Léo não entendeu o que Mônica queria dizer, mas estava disposto a ajudar o amigo a sair daquela enrascada.

- Camila, não dá moral pro que ele disse. Ele só tava brincando. - tentou explicar.

- É, eu sei. - ela disse, sem alterar o tom de voz. Não havia um pingo de raiva em sua fala. - Mas foi hilário ver ele todo desconcertado, tentando se explicar. - riu.

Léo franziu a testa:

- Então... Cê também tava brincando?

- Louca. Não disse? - soltou Mônica.

Ouviram o barulho do aparador sendo novamente ligado.

- Deixa ele achar que tô com raiva. Assim aprende a não me chamar de vaca e termina aquilo lá logo. - ela se ajeitou no sofá. Havia um sorriso vitorioso no canto de sua boca, o que fez Léo rir de toda aquela situação. - Bem... - prosseguiu. - Enquanto isso tenho que atualizar as novidades à vocês.

Léo já sabia do que se tratava. Camila tinha explicado que iria tentar arrancar mais informações da jornalista. Ana Amaral parecia saber muita coisa, mas que não falaria tudo de uma vez, como Léo achou que falaria na primeira ida ao sanatório. E ninguém melhor para se infiltrar em algum lugar do que a garota ruiva e destemida sentada à sua frente.

- Como foi? - perguntou.

- Muito bem. Claro que com uma tarde eu não conseguiria sequer ter uma conversa a sós com ela, mas o que importa é que tô lá dentro.
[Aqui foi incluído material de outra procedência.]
/-- R51, R54: no step shrinks the table, and a segment that stays mapped keeps its length, but for segment 0
under load-program. The premise `s.Inv` is the invariant of StepKeepsTheInvariant, with the model's choices
named there. -/
def Obligations.TableAndLiveSegmentsKeepTheirSize : Prop :=
  ∀ s t : State, s.Inv → step s = .next t →
    s.mem.seg.length ≤ t.mem.seg.length ∧
    ∀ (n : Nat) (sg sg' : Segment), s.mem.seg[n]? = some (.mapped sg) →
      t.mem.seg[n]? = some (.mapped sg') →
      sg'.len = sg.len ∨ (n = 0 ∧ ∃ w b c, s.mem.segRead 0 s.pc = .ok w ∧ decode w = .ok (.loadp b c))

/-- R68, R211: a word stored at the next offset of segment 0 is what the very next step fetches. The premise
`s.mem.wf` is the model's canonical form (notes/assumptions/1, DEDUCED). -/
def Obligations.StoredWordIsFetchedNext : Prop :=
  ∀ (s : State) (w : Word) (a b c : Reg) (sg : Segment), s.mem.wf = true → s.run = .running →
    s.mem.segRead 0 s.pc = .ok w → decode w = .ok (.sstore a b c) → s.x[a] = 0 → s.x[b] = s.pc + 1 →
    s.mem.seg[0]? = some (.mapped sg) → s.x[b].toNat < sg.len →
    ∃ t, step s = .next t ∧ t.run = .running ∧ t.mem.segRead 0 t.pc = .ok s.x[c]

/-- R68, R161, R211: after load-program the very next step fetches word x[C] of the segment that was
copied. Identifier 0xFFFFFFFF is as notes/assumptions/17 (DESIGN CHOICE) says. -/
def Obligations.LoadedProgramIsFetchedNext : Prop :=
  ∀ (s : State) (w : Word) (b c : Reg) (sg old : Segment) (v : Word), s.run = .running →
    s.mem.segRead 0 s.pc = .ok w → decode w = .ok (.loadp b c) →
    s.mem.seg[s.x[b].toNat]? = some (.mapped sg) → s.mem.seg[0]? = some (.mapped old) →
    (s.x[b] = 0 ∨ s.mem.usedWords - old.len + sg.len ≤ s.cfg.memCapacityWords) →
    sg.words[s.x[c].toNat]? = some v →
    ∃ t, step s = .next t ∧ t.run = .running ∧ t.mem.segRead 0 t.pc = .ok v

/-- R63, R58: the table after a step is what the step's transactions make of the table before it, one after
another, a faulting one having no effect. The transaction form is the spec's decision D9; that the list of
transactions is computed beside the step is the model's choice (notes/assumptions/15, DESIGN CHOICE). -/
def Obligations.StepIsTheReplayOfItsTransactions : Prop :=
  ∀ s t : State, step s = .next t → t.mem = s.mem.replay s.cfg s.transactions

/-- R64 (D10): the arbiter grants every transaction of a step in its turn; a RUNNING step issues one FETCH
and then at most one execute transaction, and the loader is alone in LOADING. The list of transactions
beside the step is the model's choice (notes/assumptions/15, DESIGN CHOICE). -/
def Obligations.ArbiterOrdersTheRequesters : Prop :=
  ∀ s : State, grantedInOrder s.run none s.transactions = true ∧
    (s.run = .running → ∃ rest, s.transactions = .fetch s.pc :: rest ∧ rest.length ≤ 1 ∧
      ∀ q ∈ rest, q.issuer = .executeUnit) ∧
    (s.run = .loading → s.transactions.length ≤ 1 ∧ ∀ q ∈ s.transactions, q.issuer = .hostLoader) ∧
    (s.run = .halted ∨ s.run = .faulted → s.transactions = [])

/-! ### Input and output (46_io.md) -/

/-- R172, R173: for every step, in every run state. It emits at most one byte, after those before it, and
only a RUNNING step whose word is an output does; it takes at most the first byte of the input, and only a
RUNNING step whose word is an input does. No step touches the parameters: that they are a field of State
that no step writes is the model's choice (notes/assumptions/3, DESIGN CHOICE). -/
def Obligations.ByteChannelsAreUsedInProgramOrder : Prop :=
  ∀ s t : State, step s = .next t →
    (t.out = s.out ∨ ∃ w c b, s.run = .running ∧ s.mem.segRead 0 s.pc = .ok w ∧
      decode w = .ok (.output c) ∧ t.out = s.out ++ [b]) ∧
    (t.inp = s.inp ∨ ∃ w c b, s.run = .running ∧ s.mem.segRead 0 s.pc = .ok w ∧
      decode w = .ok (.input c) ∧ s.inp = b :: t.inp) ∧
    t.cfg = s.cfg

/-! ### Reset, loading and the end of a run (10_state.md, 60_exceptions.md, 70_reset_and_hazards.md) -/

/-- R39, R200 (D3, D4): the reset values, for every input sequence; reset leaves HALTED and FAULTED; and a
reset while RUNNING is not modelled. The values of ipc and of the offered image are the model's choice
(notes/assumptions/2 and 4, DESIGN CHOICE) and are not stated. That a host reset keeps the parameters and takes
the new input is notes/assumptions/10 (DEDUCED), and the refusal while RUNNING as an outcome is
notes/assumptions/7 (DESIGN CHOICE). -/
def Obligations.ResetGivesTheResetValues : Prop :=
  (∀ (cfg : Config) (inp : List Byte), let s := State.resetWith cfg inp
    (∀ r : Reg, s.x[r] = 0) ∧ s.pc = 0 ∧ s.run = .loading ∧ s.fkind = none ∧ s.fpc = 0 ∧
    s.mem.seg = [] ∧ s.mem.pool = [] ∧ s.inp = inp ∧ s.out = []) ∧
  (∀ (inp : List Byte) (s : State), s.run ≠ .running →
    hostReset inp s = .next (State.resetWith s.cfg inp)) ∧
  (∀ (inp : List Byte) (s : State), s.run = .running → hostReset inp s = .refused .resetWhileRunning)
Vou trabalhar diretamente com ela e isso vai ajudar muito. Não acho que vá demorar até ela soltar uma informação importante.

- Isso é maravilhoso! - Mônica se animou.

- Só toma cuidado. Não sabemos quantos blacks trabalham lá dentro. - Léo alertou. A imagem do enfermeiro loiro veio a sua mente e uma raiva emergiu do nada. Respirou fundo, tentando se controlar.

- Sim, sim... Não precisa se preocupar. Vai dar tudo certo. Não percebi nenhum black em potencial, mas vou ficar velhaca dessa vez. Aquilo que aconteceu da última vez não vai se repetir.

Léo também acreditava no sucesso da garota. Camila era inteligente, saberia lidar bem com qualquer problema que houvesse no sanatório. Descobrir todos os detalhes por trás do Projeto era crucial para que seu tio Paulo e sua trupe não avançassem na pesquisa; não fizessem mais vítimas.

Eles iriam conseguir... Afinal, pensou Léo, o que poderia atrapalhar?